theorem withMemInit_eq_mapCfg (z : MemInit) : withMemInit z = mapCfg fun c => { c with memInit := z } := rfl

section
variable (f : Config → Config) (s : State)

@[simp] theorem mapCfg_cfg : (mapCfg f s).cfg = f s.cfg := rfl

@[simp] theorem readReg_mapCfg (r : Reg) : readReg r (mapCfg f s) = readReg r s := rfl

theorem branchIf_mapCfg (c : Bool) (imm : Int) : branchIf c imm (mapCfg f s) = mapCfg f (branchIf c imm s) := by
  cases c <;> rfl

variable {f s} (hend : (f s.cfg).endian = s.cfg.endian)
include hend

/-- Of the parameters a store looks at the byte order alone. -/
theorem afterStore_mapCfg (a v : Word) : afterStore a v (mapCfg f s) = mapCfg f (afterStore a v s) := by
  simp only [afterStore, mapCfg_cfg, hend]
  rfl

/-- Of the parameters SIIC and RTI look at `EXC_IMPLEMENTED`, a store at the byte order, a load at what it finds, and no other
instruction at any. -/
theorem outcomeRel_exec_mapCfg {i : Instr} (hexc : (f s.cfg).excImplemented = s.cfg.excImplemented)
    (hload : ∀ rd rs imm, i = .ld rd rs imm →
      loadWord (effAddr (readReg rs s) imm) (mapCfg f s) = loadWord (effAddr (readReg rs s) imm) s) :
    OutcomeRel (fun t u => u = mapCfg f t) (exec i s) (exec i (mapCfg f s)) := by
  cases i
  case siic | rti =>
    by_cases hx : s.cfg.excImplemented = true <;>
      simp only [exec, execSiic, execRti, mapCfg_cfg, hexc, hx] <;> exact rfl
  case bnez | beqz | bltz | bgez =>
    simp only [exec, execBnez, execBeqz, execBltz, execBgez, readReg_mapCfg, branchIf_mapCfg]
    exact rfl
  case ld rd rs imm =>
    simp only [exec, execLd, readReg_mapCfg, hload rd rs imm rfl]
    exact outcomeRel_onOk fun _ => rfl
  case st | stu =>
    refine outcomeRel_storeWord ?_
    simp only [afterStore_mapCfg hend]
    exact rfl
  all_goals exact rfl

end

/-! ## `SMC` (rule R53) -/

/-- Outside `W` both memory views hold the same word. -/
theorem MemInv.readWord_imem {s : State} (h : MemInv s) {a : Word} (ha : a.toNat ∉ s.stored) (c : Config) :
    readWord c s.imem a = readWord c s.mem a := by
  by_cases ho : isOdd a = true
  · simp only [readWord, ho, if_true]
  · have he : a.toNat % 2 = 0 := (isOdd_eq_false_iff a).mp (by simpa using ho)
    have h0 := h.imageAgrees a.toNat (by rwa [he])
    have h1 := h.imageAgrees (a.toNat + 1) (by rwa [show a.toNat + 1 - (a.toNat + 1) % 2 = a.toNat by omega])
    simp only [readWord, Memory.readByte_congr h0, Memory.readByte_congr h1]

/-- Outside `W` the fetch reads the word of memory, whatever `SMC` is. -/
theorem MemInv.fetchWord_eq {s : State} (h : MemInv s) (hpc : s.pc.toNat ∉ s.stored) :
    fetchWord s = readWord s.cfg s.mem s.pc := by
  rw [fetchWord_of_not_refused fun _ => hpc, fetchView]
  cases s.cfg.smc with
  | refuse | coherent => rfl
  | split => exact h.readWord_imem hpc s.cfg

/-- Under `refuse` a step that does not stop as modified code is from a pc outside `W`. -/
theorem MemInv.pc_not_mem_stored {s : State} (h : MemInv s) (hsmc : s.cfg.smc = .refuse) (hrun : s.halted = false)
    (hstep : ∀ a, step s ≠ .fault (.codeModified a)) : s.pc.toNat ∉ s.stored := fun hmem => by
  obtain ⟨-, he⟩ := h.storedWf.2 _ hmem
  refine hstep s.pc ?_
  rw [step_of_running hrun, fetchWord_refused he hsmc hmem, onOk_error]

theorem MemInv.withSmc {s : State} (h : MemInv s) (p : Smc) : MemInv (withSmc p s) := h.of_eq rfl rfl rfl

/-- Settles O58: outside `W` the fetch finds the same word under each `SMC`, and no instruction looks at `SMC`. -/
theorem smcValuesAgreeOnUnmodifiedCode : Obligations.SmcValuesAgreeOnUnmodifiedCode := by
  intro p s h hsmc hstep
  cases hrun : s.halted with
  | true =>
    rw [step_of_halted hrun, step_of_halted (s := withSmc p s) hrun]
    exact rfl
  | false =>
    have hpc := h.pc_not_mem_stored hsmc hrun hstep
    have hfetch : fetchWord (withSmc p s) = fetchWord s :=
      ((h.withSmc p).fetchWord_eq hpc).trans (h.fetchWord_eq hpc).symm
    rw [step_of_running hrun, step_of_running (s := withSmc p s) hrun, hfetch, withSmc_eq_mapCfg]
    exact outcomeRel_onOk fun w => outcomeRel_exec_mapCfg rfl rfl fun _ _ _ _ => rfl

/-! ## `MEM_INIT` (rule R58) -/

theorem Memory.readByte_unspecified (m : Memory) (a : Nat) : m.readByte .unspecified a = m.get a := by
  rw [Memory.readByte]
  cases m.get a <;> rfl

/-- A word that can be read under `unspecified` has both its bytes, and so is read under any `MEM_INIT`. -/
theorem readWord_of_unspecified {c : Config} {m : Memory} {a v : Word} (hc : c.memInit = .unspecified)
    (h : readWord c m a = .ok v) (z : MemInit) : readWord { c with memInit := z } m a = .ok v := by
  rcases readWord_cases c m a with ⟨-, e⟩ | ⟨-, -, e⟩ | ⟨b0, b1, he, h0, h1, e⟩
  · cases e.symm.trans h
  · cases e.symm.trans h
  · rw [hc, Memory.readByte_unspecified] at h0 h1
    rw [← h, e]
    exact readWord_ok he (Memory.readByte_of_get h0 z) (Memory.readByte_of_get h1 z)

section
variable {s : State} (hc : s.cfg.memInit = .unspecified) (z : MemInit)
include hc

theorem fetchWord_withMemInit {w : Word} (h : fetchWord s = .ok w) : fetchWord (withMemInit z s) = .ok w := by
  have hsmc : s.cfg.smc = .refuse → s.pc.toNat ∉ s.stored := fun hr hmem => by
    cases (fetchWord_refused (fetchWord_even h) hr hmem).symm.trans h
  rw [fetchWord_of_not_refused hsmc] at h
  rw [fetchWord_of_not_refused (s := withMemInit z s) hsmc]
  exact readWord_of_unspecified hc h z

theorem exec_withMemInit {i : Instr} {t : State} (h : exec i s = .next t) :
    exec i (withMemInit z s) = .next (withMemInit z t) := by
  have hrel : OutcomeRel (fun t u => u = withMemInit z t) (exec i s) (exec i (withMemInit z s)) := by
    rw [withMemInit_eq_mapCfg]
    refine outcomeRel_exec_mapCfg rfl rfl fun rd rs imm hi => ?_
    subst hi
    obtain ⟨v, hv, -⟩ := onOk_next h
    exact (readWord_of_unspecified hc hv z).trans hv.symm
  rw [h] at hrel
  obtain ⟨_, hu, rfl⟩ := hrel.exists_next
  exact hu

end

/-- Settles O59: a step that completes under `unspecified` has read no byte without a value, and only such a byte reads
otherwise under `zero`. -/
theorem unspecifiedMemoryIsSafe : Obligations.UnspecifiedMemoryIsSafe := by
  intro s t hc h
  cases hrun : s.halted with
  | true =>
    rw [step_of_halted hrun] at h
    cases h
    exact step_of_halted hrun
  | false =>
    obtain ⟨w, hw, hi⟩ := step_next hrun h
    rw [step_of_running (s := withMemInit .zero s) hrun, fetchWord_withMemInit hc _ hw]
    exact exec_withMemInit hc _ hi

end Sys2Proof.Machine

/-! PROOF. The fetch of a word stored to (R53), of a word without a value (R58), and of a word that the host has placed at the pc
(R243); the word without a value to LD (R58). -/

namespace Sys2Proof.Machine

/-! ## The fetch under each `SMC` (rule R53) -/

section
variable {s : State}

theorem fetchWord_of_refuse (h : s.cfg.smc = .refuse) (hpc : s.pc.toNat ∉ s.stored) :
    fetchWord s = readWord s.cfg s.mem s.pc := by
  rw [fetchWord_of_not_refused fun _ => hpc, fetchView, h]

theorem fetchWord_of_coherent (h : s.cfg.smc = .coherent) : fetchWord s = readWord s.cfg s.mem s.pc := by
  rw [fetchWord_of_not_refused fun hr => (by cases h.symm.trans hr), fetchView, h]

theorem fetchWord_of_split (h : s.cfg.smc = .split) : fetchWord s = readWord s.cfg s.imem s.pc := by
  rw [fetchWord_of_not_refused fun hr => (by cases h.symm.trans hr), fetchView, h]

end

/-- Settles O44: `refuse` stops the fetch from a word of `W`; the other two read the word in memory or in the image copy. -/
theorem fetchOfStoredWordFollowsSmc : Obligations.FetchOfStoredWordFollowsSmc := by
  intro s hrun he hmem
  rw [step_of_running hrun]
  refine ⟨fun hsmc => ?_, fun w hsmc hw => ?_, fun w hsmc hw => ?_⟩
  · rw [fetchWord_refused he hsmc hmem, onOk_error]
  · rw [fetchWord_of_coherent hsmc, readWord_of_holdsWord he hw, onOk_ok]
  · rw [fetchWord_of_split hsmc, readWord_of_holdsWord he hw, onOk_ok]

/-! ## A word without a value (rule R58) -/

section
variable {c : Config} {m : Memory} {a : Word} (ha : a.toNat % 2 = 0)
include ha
--- --- ---
§ **Problem to solve**:
For this listing, copy out every line that includes the word "symm".

§ **Response to this exercise**:
      ((h.withSmc p).fetchWord_eq hpc).trans (h.fetchWord_eq hpc).symm
  · cases e.symm.trans h
  · cases e.symm.trans h
    cases (fetchWord_refused (fetchWord_even h) hr hmem).symm.trans h
    exact (readWord_of_unspecified hc hv z).trans hv.symm
  rw [fetchWord_of_not_refused fun hr => (by cases h.symm.trans hr), fetchView, h]
  rw [fetchWord_of_not_refused fun hr => (by cases h.symm.trans hr), fetchView, h]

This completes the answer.